Research Claims That Midnight Eating May Increase Heart Disease, Diabetes Risk

Eating late at night can negatively effect fat metabolism and hormonal markers implicated in heart disease, diabetes and other health problems, a new study warns.

Compared to eating earlier in the day, prolonged delayed eating can increase weight, insulin and cholesterol levels, researchers said.

Namni Goel Associate Professor, University of Pennsylvania (UPenn)

“Eating later can promote a negative profile of weight, energy, and hormone markers – such as higher glucose and insulin, which are implicated in diabetes, and cholesterol and triglycerides, which are linked with cardiovascular problems and other health conditions.”

Researchers found that when participants ate later, compared to the daytime condition, weight increased. Respiratory quotient, i.e. the ratio of carbon dioxide produced by the body to oxygen consumed by the body that indicates which macronutrients are being metabolised, also rose during the delayed eating condition, indicating later eating led to metabolising fewer lipids and more carbs. The team found that a series of other measures reflecting negative metabolic profiles increased in the delayed condition, including insulin, fasting glucose, cholesterol, and triglyceride levels.

Researchers analysed nine healthy weight adults who underwent two conditions, one of daytime eating (i.e. three meals and two snacks between 8 am and 7 pm) for eight weeks and another of delayed eating (i.e. three meals and two snacks eating from noon to 11 pm) for eight weeks. There was a two-week washout period between conditions to make sure there was no carry over effect. The sleep period was held constant, between 11 pm to 9 am.

Researchers drew blood at the beginning, after the first eating condition, after the two-week washout, and after the second eating condition to get metabolic measures of the participants. This allowed the team to measure changes in weight, metabolism and energy used, and made sure the two week washout allowed all measures to return to baseline before the next condition.

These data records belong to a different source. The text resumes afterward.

-- ==== Sys2Proof/Laws/Loops.lean ====
section
/-! SUPPORT. The commands' loops (R111, R140, R150, R160, R171): what each does over the well-formed part of its input. -/

namespace Sys2Proof.Machine

theorem textCode_cons (ct : List CtEntry) (x : Sym) (text : List Sym) :
    textCode ct (x :: text) = (match ctLookup ct x with | some e => codeBits e | none => []) ++ textCode ct text := rfl

theorem textCode_append (ct : List CtEntry) (s t : List Sym) : textCode ct (s ++ t) = textCode ct s ++ textCode ct t :=
  List.flatMap_append

/-! ## FREQ_COUNT -/

/-- One turn of FREQ_COUNT's loop at an encoded symbol (R111). -/
theorem freqLoop_symbol (n fuel : Nat) (x : Sym) (rest : List Byte) (l : FreqLoop) (hx : isScalar x.toNat = true) :
    freqLoop n (fuel + 1) (utf8Encode x ++ rest) l =
      match ftCount n l.new x with
      | none => .error (.capacity, l)
      | some t => freqLoop n fuel rest ⟨t, l.pos + (utf8Encode x).length, l.nsym + 1⟩ := by
  have hn := nextSymbol_utf8Encode x hx rest
  have hd : (utf8Encode x ++ rest).drop (utf8Encode x).length = rest := List.drop_left
  obtain ⟨b, bs, e⟩ : ∃ b bs, utf8Encode x ++ rest = b :: bs :=
    List.exists_cons_of_length_pos (by simp; exact .inl (utf8Encode_length_pos x))
  rw [e] at hn hd ⊢
  simp only [freqLoop, hn, hd] <;> rfl

/-- FREQ_COUNT's table after one symbol is counted (R111): sorted still, with the same symbols and the one counted. -/
theorem ftCount_some {n : Nat} {t t' : List FtEntry} {x : Sym} (h : ftCount n t x = some t')
    (hs : (t.map (·.sym)).Pairwise (· < ·)) :
    (t'.map (·.sym)).Pairwise (· < ·) ∧ (∀ y, y ∈ t'.map (·.sym) ↔ y = x ∨ y ∈ t.map (·.sym)) := by
  unfold ftCount at h
  split at h
  · rename_i i hi
    obtain ⟨hl, he⟩ := ftFind_some hi
    cases h
    have hm : (t.modify i fun e => { e with cnt := e.cnt + 1 }).map (·.sym) = t.map (·.sym) := by
      apply List.ext_getElem (by simp)
      intro k _ _
      simp only [List.getElem_map, List.getElem_modify]
      split <;> rfl
    rw [hm]
    refine ⟨hs, fun y => ⟨.inr, ?_⟩⟩
    rintro (rfl | hy)
    · exact he ▸ List.mem_map_of_mem (List.getElem_mem hl)
    · exact hy
  · rename_i hi
    have hx := ftFind_eq_none.1 hi
    split at h
    · cases h
    · cases h
      refine ⟨ftInsertSorted_sorted hs hx, fun y => ?_⟩
      rw [((ftInsertSorted_perm t ⟨x, 1⟩).map (·.sym)).mem_iff, List.map_cons, List.mem_cons]

/-! ## TABLE_SER and TABLE_DESER -/

/-- TABLE_SER's loop over entries that fit (R140): it has emitted their bits. -/
theorem serLoop_fits (m : Memory) (a : Latched) (es : List CtEntry) (j : Nat) (seq : List Bool)
    (h : (seq ++ tableBits es).length / 8 ≤ a.dstCap.toNat) :
    serLoop a es j (packerOf m a seq) = .ok (packerOf m a (seq ++ tableBits es)) := by
  induction es generalizing j seq with
  | nil => simp [serLoop, tableBits]
  | cons e es ih =>
    rw [tableBits_cons, ← List.append_assoc] at h ⊢
    have : (seq ++ entryBits e).length / 8 ≤ a.dstCap.toNat := by simp at h ⊢; omega
    rw [serLoop, emit_packerOf _ _ _ _ (by simp at this ⊢; omega), if_pos this]
    exact ih (j + 1) (seq ++ entryBits e) h

/-- TABLE_SER's loop at the entry that does not fit (R140): the error names its index, and the packer has emitted every
bit before the one that completes the first byte that does not fit. -/
theorem serLoop_full (m : Memory) (a : Latched) (es : List CtEntry) (e : CtEntry) (fs : List CtEntry) (j : Nat)
    (seq : List Bool) (h : (seq ++ tableBits es).length / 8 ≤ a.dstCap.toNat)
    (hf : a.dstCap.toNat < (seq ++ tableBits es ++ entryBits e).length / 8) :
    serLoop a (es ++ e :: fs) j (packerOf m a seq) =
      .error (j + es.length,
        packerOf m a ((seq ++ tableBits es ++ entryBits e).take (8 * a.dstCap.toNat + 7))) := by
  induction es generalizing j seq with
  | nil =>
    simp only [tableBits, List.flatMap_nil, List.append_nil] at h hf ⊢
    rw [List.nil_append, serLoop, emit_packerOf _ _ _ _ h, if_neg (by omega)]
    rfl
  | cons d es ih =>
    rw [tableBits_cons, ← List.append_assoc] at h hf ⊢
    have : (seq ++ entryBits d).length / 8 ≤ a.dstCap.toNat := by simp at h ⊢; omega
    rw [List.cons_append, serLoop, emit_packerOf _ _ _ _ (by simp at this ⊢; omega), if_pos this]
    have := ih (j + 1) (seq ++ entryBits d) h hf
    simp only [this, List.length_cons]
    rw [Nat.add_assoc, Nat.add_comm 1]

/-- One turn of TABLE_DESER's loop at a serialized entry (R150). -/
theorem deserLoop_entry (n fuel : Nat) (e : CtEntry) (rest : List Bool) (pos nread : Nat) (t : List CtEntry)
    (hs : isScalar e.sym.toNat = true) (hv : e.value.toNat < 2 ^ e.len.toNat) :
    deserLoop n (fuel + 1) ⟨entryBits e ++ rest, pos, t, nread⟩ =
      match ctPut n t e with
      | none => .error (.capacity, ⟨entryBits e ++ rest, pos, t, nread⟩)
      | some t' => deserLoop n fuel ⟨rest, pos + (entryBits e).length, t', nread + 1⟩ := by
  rw [deserLoop, if_neg (by simp; omega)]
  simp only [readEntry_entryBits e rest hs hv, List.drop_left] <;> rfl

/-! ## TEXT_ENCODE -/

/-- One turn of TEXT_ENCODE's loop at an encoded symbol (R160). -/
theorem encLoop_symbol (ct : List CtEntry) (a : Latched) (fuel : Nat) (x : Sym) (rest : List Byte) (l : EncLoop)
    (hx : isScalar x.toNat = true) :
    encLoop ct a (fuel + 1) (utf8Encode x ++ rest) l =
      match ctLookup ct x with
      | none => .error (.missingSymbol, l)
      | some e =>
        match l.pk.emit a (codeBits e) with
        | .error p => .error (.capacity, { l with pk := p })
        | .ok p => encLoop ct a fuel rest ⟨p, l.pos + (utf8Encode x).length, l.nsym + 1⟩ := by
  have hn := nextSymbol_utf8Encode x hx rest
  have hd : (utf8Encode x ++ rest).drop (utf8Encode x).length = rest := List.drop_left
  obtain ⟨b, bs, e⟩ : ∃ b bs, utf8Encode x ++ rest = b :: bs :=
    List.exists_cons_of_length_pos (by simp; exact .inl (utf8Encode_length_pos x))
  rw [e] at hn hd ⊢
  simp only [encLoop, hn, hd] <;> rfl

/-- TEXT_ENCODE's loop over a text CT covers and whose codes fit (R160): it has emitted them, one turn a symbol. -/
theorem encLoop_text (ct : List CtEntry) (a : Latched) (m : Memory) (text : List Sym) (rest : List Byte) (fuel : Nat)
    (seq : List Bool) (pos nsym : Nat) (hs : allScalar text) (hc : covers ct text)
    (h : (seq ++ textCode ct text).length / 8 ≤ a.dstCap.toNat) :
    encLoop ct a (text.length + fuel) (textBytes text ++ rest) ⟨packerOf m a seq, pos, nsym⟩ =
      encLoop ct a fuel rest
        ⟨packerOf m a (seq ++ textCode ct text), pos + (textBytes text).length, nsym + text.length⟩ := by
  induction text generalizing seq pos nsym with
  | nil => simp [textCode, textBytes]
  | cons x text ih =>
    obtain ⟨e, he⟩ : ∃ e, ctLookup ct x = some e := by
      cases hl : ctLookup ct x with
      | none => exact absurd (hc x List.mem_cons_self) (ctLookup_eq_none.1 hl)
      | some e => exact ⟨e, rfl⟩
    rw [textCode_cons, he, ← List.append_assoc] at h
    have hfit : (seq ++ codeBits e).length / 8 ≤ a.dstCap.toNat := by simp at h ⊢; omega
    rw [textBytes_cons, List.append_assoc, List.length_cons, Nat.add_right_comm,
      encLoop_symbol _ _ _ _ _ _ (hs x List.mem_cons_self), he]
    simp only [emit_packerOf _ _ _ _ (show seq.length / 8 ≤ a.dstCap.toNat by simp at hfit; omega), if_pos hfit]
    rw [ih _ _ _ (fun y hy => hs y (List.mem_cons_of_mem _ hy)) (fun y hy => hc y (List.mem_cons_of_mem _ hy)) h,
      textCode_cons, he]
    congr 2
    · simp
    · simp; omega
    · omega

/-! ## TEXT_DECODE -/

theorem textLength_le (text : List Sym) : text.length ≤ (textBytes text).length := by
  induction text with
  | nil => simp
  | cons x text ih => have := utf8Encode_length_pos x; simp [textBytes_cons]; omega

/-- The loop over a concatenation runs its first part, then its second. -/
theorem decLoop_append (ct : List CtEntry) (a : Latched) (bs cs : List Bool) (l : DecLoop) :
    decLoop ct a (bs ++ cs) l =
      match decLoop ct a bs l with
      | .error e => .error e
      | .ok l' => decLoop ct a cs l' := by
  induction bs generalizing l with
  | nil => rfl
  | cons b bs ih =>
    rw [List.cons_append, decLoop, decLoop]
    cases decTurn ct a l b with
    | error e => rfl
    | ok l' => exact ih l'

/-- A prefix-free table repeats no (value, len) pair. -/
theorem distinct_of_prefixFree {ct : List CtEntry} (h : PrefixFree ct) :
    ct.Pairwise fun e f => ¬ (e.value = f.value ∧ e.len = f.len) :=
  h.imp fun hef he => hef.1 (by rw [codeBits, codeBits, he.1, he.2])

/-- A table that passes the check of R170 repeats no (value, len) pair. -/
theorem distinct_of_firstDuplicate {ct : List CtEntry} (h : firstDuplicate ct = none) :
    ct.Pairwise fun e f => ¬ (e.value = f.value ∧ e.len = f.len) := by
  rw [List.pairwise_iff_getElem]
  intro i j hi hj hij hp
  have hr := List.find?_eq_none.1 h j (List.mem_range.2 hj)
  rw [repeatsPair, List.getElem?_eq_getElem hj] at hr
  exact hr (List.any_eq_true.2 ⟨ct[i], List.mem_take_iff_getElem.2 ⟨i, by omega, rfl⟩, by simp [hp.1, hp.2]⟩)

/-- `INV` (R45) under distinct pairs answers the symbol of the entry with those code bits. -/
theorem invLookup_eq {ct : List CtEntry} (hp : ct.Pairwise fun e f => ¬ (e.value = f.value ∧ e.len = f.len))
    (hv : ∀ e ∈ ct, e.value.toNat < 2 ^ e.len.toNat) {e : CtEntry} (he : e ∈ ct) :
    invLookup ct (bitsNat (codeBits e)) (codeBits e).length = some e.sym := by
  rw [bitsNat_codeBits (hv e he), length_codeBits]
  induction ct with
  | nil => simp at he
  | cons f ct ih =>
    have hp := List.pairwise_cons.1 hp
    rcases List.mem_cons.1 he with rfl | he'
    · simp [invLookup]
    · have hne : ¬ (f.value.toNat = e.value.toNat ∧ f.len.toNat = e.len.toNat) := fun h =>
        hp.1 e he' ⟨BitVec.eq_of_toNat_eq h.1, BitVec.eq_of_toNat_eq h.2⟩
      rw [invLookup, List.find?_cons_of_neg (by simpa using hne)]
      exact ih hp.2 (fun x hx => hv x (List.mem_cons_of_mem _ hx)) he'

/-- `INV` answers only for the bits of a code. -/
theorem invLookup_some {ct : List CtEntry} {bs : List Bool} {x : Sym}
    (h : invLookup ct (bitsNat bs) bs.length = some x) : ∃ e ∈ ct, e.sym = x ∧ codeBits e = bs := by
  simp only [invLookup, Option.map_eq_some_iff] at h
  obtain ⟨e, he, hx⟩ := h
  have h2 := List.find?_some he
  simp only [Bool.and_eq_true, decide_eq_true_eq] at h2
  exact ⟨e, List.mem_of_find?_eq_some he, hx, by rw [codeBits, h2.1, h2.2, bin_bitsNat]⟩

theorem bitsNat_concat (bs : List Bool) (b : Bool) : bitsNat (bs ++ [b]) = 2 * bitsNat bs + b.toNat := by
  simp [bitsNat]

/-- TEXT_DECODE's loop over bits that complete no code, in a run that began with `pre` (R171, R174): it consumes them. -/
theorem decLoop_unmatched {ct : List CtEntry} (a : Latched) (h1 : singleSym ct = none) (bs pre : List Bool) (l : DecLoop)
    (ha : l.acc = bitsNat pre) (hd : l.depth = pre.length)
    (hn : ∀ e ∈ ct, 1 ≤ e.len.toNat → ¬ codeBits e <+: pre ++ bs) (hm : (pre ++ bs).length ≤ maxLen ct) :
    decLoop ct a bs l =
      .ok { l with acc := bitsNat (pre ++ bs), depth := (pre ++ bs).length, k := l.k + bs.length } := by
  induction bs generalizing pre l with
  | nil => cases l; simp_all [decLoop]
  | cons b bs ih =>
    have hnone : invLookup ct (bitsNat (pre ++ [b])) (pre ++ [b]).length = none := by
      by_contra hc
      obtain ⟨x, hx⟩ := Option.ne_none_iff_exists'.1 hc
      obtain ⟨e, he, -, hb⟩ := invLookup_some hx
      have hl := congrArg List.length hb
      rw [length_codeBits, List.length_append, List.length_singleton] at hl
      exact hn e he (by omega) ⟨bs, by simp [hb]⟩
    rw [List.append_cons] at hn hm ⊢
    have hlen : ¬ maxLen ct < (pre ++ [b]).length := by simp at hm ⊢; omega
    rw [decLoop, decTurn, h1]
    simp only [decBit, ha, hd, ← bitsNat_concat]
    rw [List.length_append, List.length_singleton] at hnone hlen
    simp only [hnone, if_neg hlen]
    rw [ih (pre ++ [b]) _ rfl (by simp) hn hm]
    simp [Nat.add_assoc, Nat.add_comm 1]

/-- TEXT_DECODE's loop over the code of an entry that is its own shortest match, at the start of a run (R170, R171): it emits
the entry's symbol at the code's last bit. -/
theorem decLoop_code {ct : List CtEntry} (a : Latched) (h1 : singleSym ct = none)
    (hp : ct.Pairwise fun e f => ¬ (e.value = f.value ∧ e.len = f.len)) (hv : ∀ e ∈ ct, e.value.toNat < 2 ^ e.len.toNat)
    {e : CtEntry} (hs : shortestMatches ct [e]) (l : DecLoop) (ha : l.acc = 0) (hd : l.depth = 0) :
    decLoop ct a (codeBits e) l =
      matchSym a { l with acc := e.value.toNat, depth := e.len.toNat, k := l.k + e.len.toNat } e.sym := by
  obtain ⟨he, h1e, hf⟩ := hs e List.mem_cons_self
  obtain ⟨bs, b, hb⟩ : ∃ bs b, codeBits e = bs ++ [b] := by
    rcases List.eq_nil_or_concat (codeBits e) with h | ⟨bs, b, h⟩
    · have := length_codeBits e; rw [h] at this; simp at this; omega
    · exact ⟨bs, b, by simpa using h⟩
  have hl : bs.length + 1 = e.len.toNat := by rw [← length_codeBits, hb]; simp
  have hi := invLookup_eq hp hv he
  have hval := bitsNat_codeBits (hv e he)
  rw [hb, bitsNat_concat] at hval
  rw [hb, bitsNat_concat, hval, List.length_append, List.length_singleton, hl] at hi
  have hm := len_le_maxLen he
  rw [hb, decLoop_append, decLoop_unmatched a h1 bs [] l ha hd ?_ (by simp; omega)]
  · simp only [List.nil_append, decLoop, decTurn, h1, decBit, hi, hval, hl, Nat.add_assoc]
    cases matchSym a _ e.sym <;> rfl
  · intro f hfc h1f hpre
    have hlf := hpre.length_le
    rw [length_codeBits, List.nil_append] at hlf
    exact hf f hfc h1f (by omega) (hpre.trans (hb ▸ List.prefix_append _ _))

end Sys2Proof.Machine
end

They also found that during daytime eating condition, the hormone ghrelin, which stimulates appetite, peaked earlier in the daytime, while leptin, which keeps you satiated, peaked later, suggesting that the participants received cues to eat earlier, and eating earlier likely helped them to stay satiated longer.

This suggests that eating earlier may help prevent overeating in the evening and at night. As sleep-wake cycles were constant, melatonin levels remained constant in both groups. “While lifestyle change is never easy, these findings suggest that eating earlier in the day may be worth the effort to help prevent these detrimental chronic health effects,” said Kelly Allison, associate professor at UPenn.